*** RECORDS SUPPLIED Section Begins ***

-- ==== Sys2Proof/Laws/Memory.lean ====
section
/-! SUPPORT. Memory: every operation keeps the canonical form; a read after a write; what an access of several bytes writes. -/

namespace Sys2Proof.Machine

/-! ### The canonical form -/

/-- A canonical memory from an address on is one from any lower address on. -/
theorem Memory.wfFrom_mono {lo lo' : Nat} {m : Memory} (h : lo' ≤ lo) (w : Memory.wfFrom lo m = true) :
    Memory.wfFrom lo' m = true := by
  cases m with
  | nil => rfl
  | cons c t =>
    obtain ⟨k, b⟩ := c
    simp only [Memory.wfFrom, Bool.and_eq_true, decide_eq_true_eq] at w ⊢
    exact ⟨⟨le_trans h w.1.1, w.1.2⟩, w.2⟩

/-- A write keeps the canonical form from an address on that it does not go below. -/
theorem Memory.wfFrom_write {lo a : Nat} {m : Memory} (v : Byte) (h : lo ≤ a) (w : Memory.wfFrom lo m = true) :
    Memory.wfFrom lo (Memory.write m a v) = true := by
  induction m generalizing lo with
  | nil =>
    unfold Memory.write
    split
    · rfl
    · rename_i hv; simp [Memory.wfFrom, h, hv]
  | cons c t ih =>
    obtain ⟨k, b⟩ := c
    simp only [Memory.wfFrom, Bool.and_eq_true, decide_eq_true_eq, bne_iff_ne, ne_eq] at w
    unfold Memory.write
    split
    · rename_i hak
      split
      · simp [Memory.wfFrom, w.1.1, w.1.2, w.2]
      · rename_i hv; simp [Memory.wfFrom, h, hv, hak, w.1.2, w.2]
    · split
      · rename_i _ hak
        split
        · exact Memory.wfFrom_mono (by omega) w.2
        · rename_i hv; simp [Memory.wfFrom, hv, hak, w.1.1, w.2]
      · simp only [Memory.wfFrom, Bool.and_eq_true, decide_eq_true_eq, bne_iff_ne, ne_eq]
        exact ⟨⟨w.1.1, w.1.2⟩, ih (by omega) w.2⟩

/-- A write keeps the canonical form. -/
theorem Memory.wf_write {m : Memory} (a : Nat) (v : Byte) (w : m.wf = true) : (Memory.write m a v).wf = true :=
  Memory.wfFrom_write v (Nat.zero_le a) w

/-- Writing several bytes keeps the canonical form. -/
theorem Memory.wf_writeBytes {m : Memory} (as : List Addr) (v : Nat) (w : m.wf = true) :
    (Memory.writeBytes m as v).wf = true := by
  induction as generalizing m v with
  | nil => exact w
  | cons a t ih => exact ih _ (Memory.wf_write _ _ w)

/-- Writing selected elements keeps the canonical form. -/
theorem Memory.wf_writeSelected {n w : Nat} {m : Memory} (mo : Mode) (a : Addr) (x : BitVec n) (l : List Nat)
    (h : m.wf = true) : (Memory.writeSelected w mo a x m l).wf = true := by
  induction l generalizing m with
  | nil => exact h
  | cons i t ih => exact ih (Memory.wf_writeBytes _ _ h)

/-- The memory of the reset state is canonical. -/
theorem reset_mem_wf : State.reset.mem.wf = true := rfl

/-! ### Reads after writes -/

/-- A write leaves every other byte. -/
theorem Memory.read_write_ne (m : Memory) {a a' : Nat} (v : Byte) (h : a' ≠ a) :
    Memory.read (Memory.write m a v) a' = Memory.read m a' := by
  induction m with
  | nil =>
    unfold Memory.write
    split <;> simp [Memory.read, Ne.symm h]
  | cons c t ih =>
    obtain ⟨k, b⟩ := c
    unfold Memory.write
    split
    · split <;> simp [Memory.read, Ne.symm h]
    · split
      · rename_i _ hak
        subst hak
        split <;> simp [Memory.read, Ne.symm h]
      · simp [Memory.read, ih]

/-- Below its first address a canonical memory holds what an unlisted address reads as. -/
theorem Memory.read_below {lo a : Nat} {m : Memory} (h : a < lo) (w : Memory.wfFrom lo m = true) :
    Memory.read m a = Memory.unlisted := by
  induction m generalizing lo with
  | nil => rfl
  | cons c t ih =>
    obtain ⟨k, b⟩ := c
    simp only [Memory.wfFrom, Bool.and_eq_true, decide_eq_true_eq] at w
    have : k ≠ a := by omega
    simp only [Memory.read, this, if_false]
    exact ih (by omega) w.2

/-- A canonical memory gives back the byte just written. -/
theorem Memory.read_write_from {lo a : Nat} {m : Memory} (v : Byte) (w : Memory.wfFrom lo m = true) :
    Memory.read (Memory.write m a v) a = v := by
  induction m generalizing lo with
  | nil =>
    unfold Memory.write
    split <;> simp_all [Memory.read]
  | cons c t ih =>
    obtain ⟨k, b⟩ := c
    have w' := w
    simp only [Memory.wfFrom, Bool.and_eq_true, decide_eq_true_eq] at w'
    unfold Memory.write
    split
    · rename_i hak
      split
      · rename_i hv
        have hk : k ≠ a := by omega
        rw [hv]
        simp only [Memory.read, hk, if_false]
        exact Memory.read_below (by omega) w'.2
      · simp [Memory.read]
    · split
      · rename_i _ hak
        subst hak
        split
        · rename_i hv
          rw [hv]
          exact Memory.read_below (Nat.lt_succ_self a) w'.2
        · simp [Memory.read]
      · rename_i _ hak
        have hk : k ≠ a := fun e => hak e.symm
        simp only [Memory.read, hk, if_false]
        exact ih w'.2

/-- A canonical memory gives back the byte just written. -/
theorem Memory.read_write_self {m : Memory} (a : Nat) (v : Byte) (w : m.wf = true) :
    Memory.read (Memory.write m a v) a = v := Memory.read_write_from v w

/-! ### Several bytes -/

/-- Bytes outside the addresses written are unchanged. -/
theorem Memory.read_writeBytes_notMem (m : Memory) (as : List Addr) (v : Nat) {a : Addr} (h : a ∉ as) :
    Memory.read (Memory.writeBytes m as v) a.toNat = Memory.read m a.toNat := by
  induction as generalizing m v with
  | nil => rfl
  | cons b t ih =>
    simp only [List.mem_cons, not_or] at h
    simp only [Memory.writeBytes]
    rw [ih _ _ h.2, Memory.read_write_ne]
    exact fun e => h.1 (BitVec.eq_of_toNat_eq e)

/-- Byte `k` of what was written, at distinct addresses. -/
theorem Memory.read_writeBytes_get {m : Memory} (as : List Addr) (v : Nat) (w : m.wf = true) (nd : as.Nodup)
    {k : Nat} (hk : k < as.length) :
    Memory.read (Memory.writeBytes m as v) (as[k]).toNat = BitVec.ofNat 8 (v / 256 ^ k) := by
  induction as generalizing m v k with
  | nil => simp at hk
  | cons b t ih =>
    rw [List.nodup_cons] at nd
    cases k with
    | zero =>
      simp only [Memory.writeBytes, List.getElem_cons_zero, Nat.pow_zero, Nat.div_one]
      rw [Memory.read_writeBytes_notMem _ _ _ nd.1, Memory.read_write_self _ _ w]
    | succ k =>
      simp only [List.length_cons, Nat.add_lt_add_iff_right] at hk
      simp only [Memory.writeBytes, List.getElem_cons_succ]
      rw [ih _ (Memory.wf_write _ _ w) nd.2 hk, Nat.div_div_eq_div_mul, Nat.pow_succ, Nat.mul_comm]

/-! ### The addresses of an access -/

@[simp] theorem spanOf_length (m : Mode) (a : Addr) (n : Nat) : (spanOf m a n).length = n := by
  simp [spanOf]

/-- Address `k` of an access. -/
theorem spanOf_getElem (m : Mode) (a : Addr) (n : Nat) {k : Nat} (hk : k < (spanOf m a n).length) :
    (spanOf m a n)[k] = wrap m (a + BitVec.ofNat 64 k) := by
  simp [spanOf]

/-- The addresses of an access are those `k` bytes on, modulo the address width. -/
theorem mem_spanOf (m : Mode) (a x : Addr) (n : Nat) :
    x ∈ spanOf m a n ↔ ∃ k < n, wrap m (a + BitVec.ofNat 64 k) = x := by
  simp [spanOf]

/-- Two offsets below `2 ^ 32` are different addresses. -/
theorem wrap_add_inj (m : Mode) (a : Addr) {i j : Nat} (hi : i < 2 ^ 32) (hj : j < 2 ^ 32)
    (h : wrap m (a + BitVec.ofNat 64 i) = wrap m (a + BitVec.ofNat 64 j)) : i = j := by
  have e := congrArg BitVec.toNat h
  cases m <;> simp [wrap, BitVec.toNat_add] at e <;> omega

/-- The addresses of an access of up to `2 ^ 32` bytes are distinct. -/
theorem spanOf_nodup (m : Mode) (a : Addr) {n : Nat} (hn : n ≤ 2 ^ 32) : (spanOf m a n).Nodup := by
  refine List.Nodup.map_on ?_ List.nodup_range
  intro i hi j hj h
  rw [List.mem_range] at hi hj
  exact wrap_add_inj m a (by omega) (by omega) h

/-- What an access writes is read back, byte by byte. -/
theorem Memory.read_writeBytes_span {mem : Memory} (m : Mode) (a : Addr) {n : Nat} (v : Nat) (w : mem.wf = true)
    (hn : n ≤ 2 ^ 32) {k : Nat} (hk : k < n) :
    Memory.read (Memory.writeBytes mem (spanOf m a n) v) (wrap m (a + BitVec.ofNat 64 k)).toNat =
      BitVec.ofNat 8 (v / 256 ^ k) := by
  have h := Memory.read_writeBytes_get (spanOf m a n) v w (spanOf_nodup m a hn) (k := k) (by simpa using hk)
  rwa [spanOf_getElem] at h

/-- Byte `k` of a value. -/
theorem byte_of_toNat {n : Nat} (v : BitVec n) (k : Nat) :
    BitVec.ofNat 8 (v.toNat / 256 ^ k) = v.extractLsb' (8 * k) 8 := by
  apply BitVec.eq_of_toNat_eq
  rw [BitVec.toNat_ofNat, BitVec.extractLsb'_toNat, Nat.shiftRight_eq_div_pow, Nat.pow_mul]

/-! ### Values read -/

/-- The number that bytes make has each of them as its digit. -/
theorem leNat_digit (l : List Byte) {k : Nat} (hk : k < l.length) : leNat l / 256 ^ k % 256 = (l[k]).toNat := by
  induction l generalizing k with
  | nil => simp at hk
  | cons b t ih =>
    have hb : b.toNat < 256 := b.isLt
    cases k with
    | zero => simp [leNat]; omega
    | succ k =>
      simp only [List.length_cons, Nat.add_lt_add_iff_right] at hk
      have e : leNat (b :: t) / 256 ^ (k + 1) = leNat t / 256 ^ k := by
        rw [Nat.pow_succ, Nat.mul_comm, ← Nat.div_div_eq_div_mul]
        congr 1
        simp only [leNat]
        omega
      rw [e, ih hk, List.getElem_cons_succ]

/-- Byte `k` of a value read is the byte at address `k` of the access. -/
theorem Memory.value_byte (w : Nat) (m : Memory) (as : List Addr) (hw : w = 8 * as.length) {k : Nat}
    (hk : k < as.length) : (Memory.value w m as).extractLsb' (8 * k) 8 = Memory.read m (as[k]).toNat := by
  have h := leNat_digit (as.map fun a => Memory.read m a.toNat) (k := k) (by simpa using hk)
  apply BitVec.eq_of_toNat_eq
  rw [BitVec.extractLsb'_toNat, Memory.value, BitVec.toNat_ofNat, Nat.shiftRight_eq_div_pow, Nat.pow_mul]
  rw [List.getElem_map] at h
  have hlt : (256 : Nat) ^ (k + 1) ∣ 2 ^ w := by
    rw [hw, Nat.pow_mul]
    exact Nat.pow_dvd_pow 256 hk
  generalize leNat _ = N at h ⊢
  have e : N % 2 ^ w / 256 ^ k % 256 = N / 256 ^ k % 256 := by
    obtain ⟨c, hc⟩ := hlt
    have h1 : N % 2 ^ w % 256 ^ (k + 1) = N % 256 ^ (k + 1) := Nat.mod_mod_of_dvd _ ⟨c, hc⟩
    have h2 : ∀ M : Nat, M / 256 ^ k % 256 = M % 256 ^ (k + 1) / 256 ^ k := by
      intro M
      rw [Nat.pow_succ, Nat.mod_mul_right_div_self]
    rw [h2, h1, ← h2]
  show N % 2 ^ w / 256 ^ k % 256 = _
  rw [e, h]

end Sys2Proof.Machine
end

*** RECORDS SUPPLIED Section Ends ***

**PROBLEM TO SOLVE**. Look above for the line that contains "lo' ≤ lo) (w". Starting there, transcribe every line exactly until you have copied the line that contains "go below. -/".

**ANSWER TO THIS TASK**.
theorem Memory.wfFrom_mono {lo lo' : Nat} {m : Memory} (h : lo' ≤ lo) (w : Memory.wfFrom lo m = true) :
    Memory.wfFrom lo' m = true := by
  cases m with
  | nil => rfl
  | cons c t =>
    obtain ⟨k, b⟩ := c
    simp only [Memory.wfFrom, Bool.and_eq_true, decide_eq_true_eq] at w ⊢
    exact ⟨⟨le_trans h w.1.1, w.1.2⟩, w.2⟩

/-- A write keeps the canonical form from an address on that it does not go below. -/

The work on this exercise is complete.